For freshman Lorraine Li, a highlight of her first StuySquad experience was unique costumes used for her Bollywood crew. “My favorite aspect [of the show] were the costumes we had. Lehengas and dupattas [popular forms of Indian ethnic clothing] were a part of our costume and I had never worn them before since it's not a part of my culture,” she said in an e-mail interview. “I wasn't exactly sure how to wear [the dupatta] [...] but my directors [taught] me how to wear and pin it to the rest of my costume.”

The StuySquad virtual showcase received a positive response from the broader community. “There were a lot of supportive comments from fellow StuySquad crew members, alumni, and people from outside the school. It’s very nice to see that even though we’re so distant, the support and community [are] still very much alive,” Melody Lin said.

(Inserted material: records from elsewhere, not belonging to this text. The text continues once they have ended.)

-- ==== Sys2Proof/Laws/Exec.lean ====
section
/-! SUPPORT. What executing a command can do, said once for all commands: the inversion lemma of exec. -/

namespace Sys2Proof.Machine

/-- The two reads of a slot find nothing only in a FullyDecompressed entry whose slot is Poison. -/
theorem Entry.archVal?_eq_none (k : Config) (e : Entry k.fmt) :
    e.archVal? k = none ↔ e.state = .fullyDecompressed ∧ e.slot = .poison := by
  obtain ⟨p, a, st, sl⟩ := e
  cases st <;> cases sl <;> simp [Entry.archVal?]

/-- Reading the raw tag finds nothing in the same entries. -/
theorem Entry.rawTag?_eq_none {f : Fmt} (e : Entry f) :
    e.rawTag? = none ↔ e.state = .fullyDecompressed ∧ e.slot = .poison := by
  obtain ⟨p, a, st, sl⟩ := e
  cases st <;> cases sl <;> simp [Entry.rawTag?]

/-- The entries the register writes leave keep I1 to I3. -/
theorem entryOfCap_consistent (k : Config) (c : Cap k.fmt) : (entryOfCap c).consistent k = true := by
  simp [entryOfCap, Entry.consistent]

theorem entryOfInt_consistent (k : Config) (v : BitVec k.fmt.aw) : (entryOfInt k v).consistent k = true := by
  simp [entryOfInt, Entry.consistent]

theorem entryOfRaw_consistent (k : Config) (p a : BitVec k.fmt.aw) (t : Bool) :
    (entryOfRaw p a t).consistent k = true := by
  cases t <;> simp [entryOfRaw, Entry.consistent]

/-- A command with an index below NUM_GPR: an answer, a promotion, a register write or PoisonRead. -/
def RegisterOutcome (s : State) (rn : Nat) (e : Entry s.cfg.fmt) (o : Host.Outcome State Fault Refusal) : Prop :=
  (∃ v, o = .next (s.answer v)) ∨
    (∃ c, e.archVal? s.cfg = some c ∧ o = .next (s.commit (s.gpr.set rn (e.promoted c)) (.cap c))) ∨
    (∃ w : Entry s.cfg.fmt, w.consistent s.cfg = true ∧ o = .next (s.commit (written s.gpr rn w) .unit)) ∨
    (e.state = .fullyDecompressed ∧ e.slot = .poison ∧ o = .next (s.takeFault (.poisonRead rn)))

/-- Everything a command that names a register can do with an index below NUM_GPR. -/
theorem exec_register_cases {i : Instr} {s : State} {rn : Nat} {e : Entry s.cfg.fmt} (hi : i.rn? = some rn)
    (he : s.gpr[rn]? = some e) : RegisterOutcome s rn e (exec i s) := by
  cases i <;> simp only [Instr.rn?, reduceCtorEq, Option.some.injEq] at hi <;> subst hi <;>
    simp only [exec, execRegRead, execRegWrite, execRegWriteInt, execRegWriteRaw, execRegReadCursor, execRegReadRaw,
      State.withRegister_of_some he]
  case regRead =>
    cases h : e.archVal? s.cfg with
    | some c => exact .inr (.inl ⟨c, h, rfl⟩)
    | none => obtain ⟨h1, h2⟩ := (Entry.archVal?_eq_none _ e).1 h; exact .inr (.inr (.inr ⟨h1, h2, rfl⟩))
  case regReadRaw =>
    cases h : e.rawTag? with
    | some t => exact .inl ⟨_, rfl⟩
    | none => obtain ⟨h1, h2⟩ := (Entry.rawTag?_eq_none e).1 h; exact .inr (.inr (.inr ⟨h1, h2, rfl⟩))
  case regReadCursor => exact .inl ⟨_, rfl⟩
  case regWrite => exact .inr (.inr (.inl ⟨_, entryOfCap_consistent _ _, rfl⟩))
  case regWriteInt => exact .inr (.inr (.inl ⟨_, entryOfInt_consistent _ _, rfl⟩))
  case regWriteRaw => exact .inr (.inr (.inl ⟨_, entryOfRaw_consistent _ _ _ _, rfl⟩))

/-- A command that names a register at or above NUM_GPR is refused (43_regcache.md R191). -/
theorem exec_register_refused {i : Instr} {s : State} {rn : Nat} (hi : i.rn? = some rn) (h : s.numGpr ≤ rn) :
    exec i s = .next (s.refuse (.badRegister (recordedWord i))) := by
  cases i <;> simp only [Instr.rn?, reduceCtorEq, Option.some.injEq] at hi <;> subst hi <;>
    simp only [exec, execRegRead, execRegWrite, execRegWriteInt, execRegWriteRaw, execRegReadCursor, execRegReadRaw,
      State.withRegister_of_none h]

/-- Everything executing a command can do. -/
theorem exec_cases (i : Instr) (s : State) :
    (i.isCodec = true ∧ ((∃ v, exec i s = .next (s.answer v)) ∨ ∃ r, exec i s = .next (s.refuse r))) ∨
      (∃ rn, i.rn? = some rn ∧
        ((s.numGpr ≤ rn ∧ exec i s = .next (s.refuse (.badRegister (recordedWord i)))) ∨
          ∃ e, s.gpr[rn]? = some e ∧ RegisterOutcome s rn e (exec i s))) ∨
      (i = .regReset ∧ exec i s = .next (s.commit (resetFile s.cfg s.numGpr) .unit)) := by
  by_cases hr : ∃ rn, i.rn? = some rn
  · obtain ⟨rn, hr⟩ := hr
    refine .inr (.inl ⟨rn, hr, ?_⟩)
    by_cases h : s.numGpr ≤ rn
    · exact .inl ⟨h, exec_register_refused hr h⟩
    · have he := List.getElem?_eq_getElem (Nat.lt_of_not_le h)
      exact .inr ⟨_, he, exec_register_cases hr he⟩
  · cases i
    case regReset => exact .inr (.inr ⟨rfl, rfl⟩)
    case setSealed =>
      refine .inl ⟨rfl, ?_⟩
      by_cases h : s.operands.ot = s.cfg.otypeSentry
      · exact .inl ⟨_, congrArg (fun r => Host.Outcome.next (s.deliver r)) (if_pos h)⟩
      · exact .inr ⟨_, congrArg (fun r => Host.Outcome.next (s.deliver r)) (if_neg h)⟩
    all_goals first
      | exact absurd ⟨_, rfl⟩ hr
      | exact .inl ⟨rfl, .inl ⟨_, rfl⟩⟩

end Sys2Proof.Machine
end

However, some viewers expressed that a virtually-streamed show could not replicate the sense of community felt during an in-person show. “While the dance and choreography [are] great both in-person and remote, I think that watching in-person shows allowed it to feel like a community. I think the cheering from the audience added extra spice to the show, and when [the show] is through a computer screen, that extra spice is missing,” sophomore Ruby Lin said in an e-mail interview.

Despite this, many dance crew performers found the virtual product to be rewarding. “My favorite part of the show was seeing it all together. I'm really proud of how it all looked in the end, and the editing, I know it was really hard, but seeing everything come together was really worth it,” sophomore Anjini Katari said. “Despite the challenges, I had a lot of fun learning, performing, and getting to know the others.”

Though there were major adjustments made to implement a virtual show, many viewed StuySquad as a positive experience. “[StuySquad was a] very enjoyable experience outside of school that allowed me to explore different types of dance and get out of my comfort zone [...] I'd definitely do this again next year and try out for more crews,” Li said.

Tang echoed this sentiment. “Everyone who does StuySquad has a passion for dance or at least a very strong interest in dance and I feel like that hasn’t changed just because we’re on a different platform. Everyone who showed up to tryouts and auditions [was] there because they understood that StuySquad is a community and a close-knit family,” she said.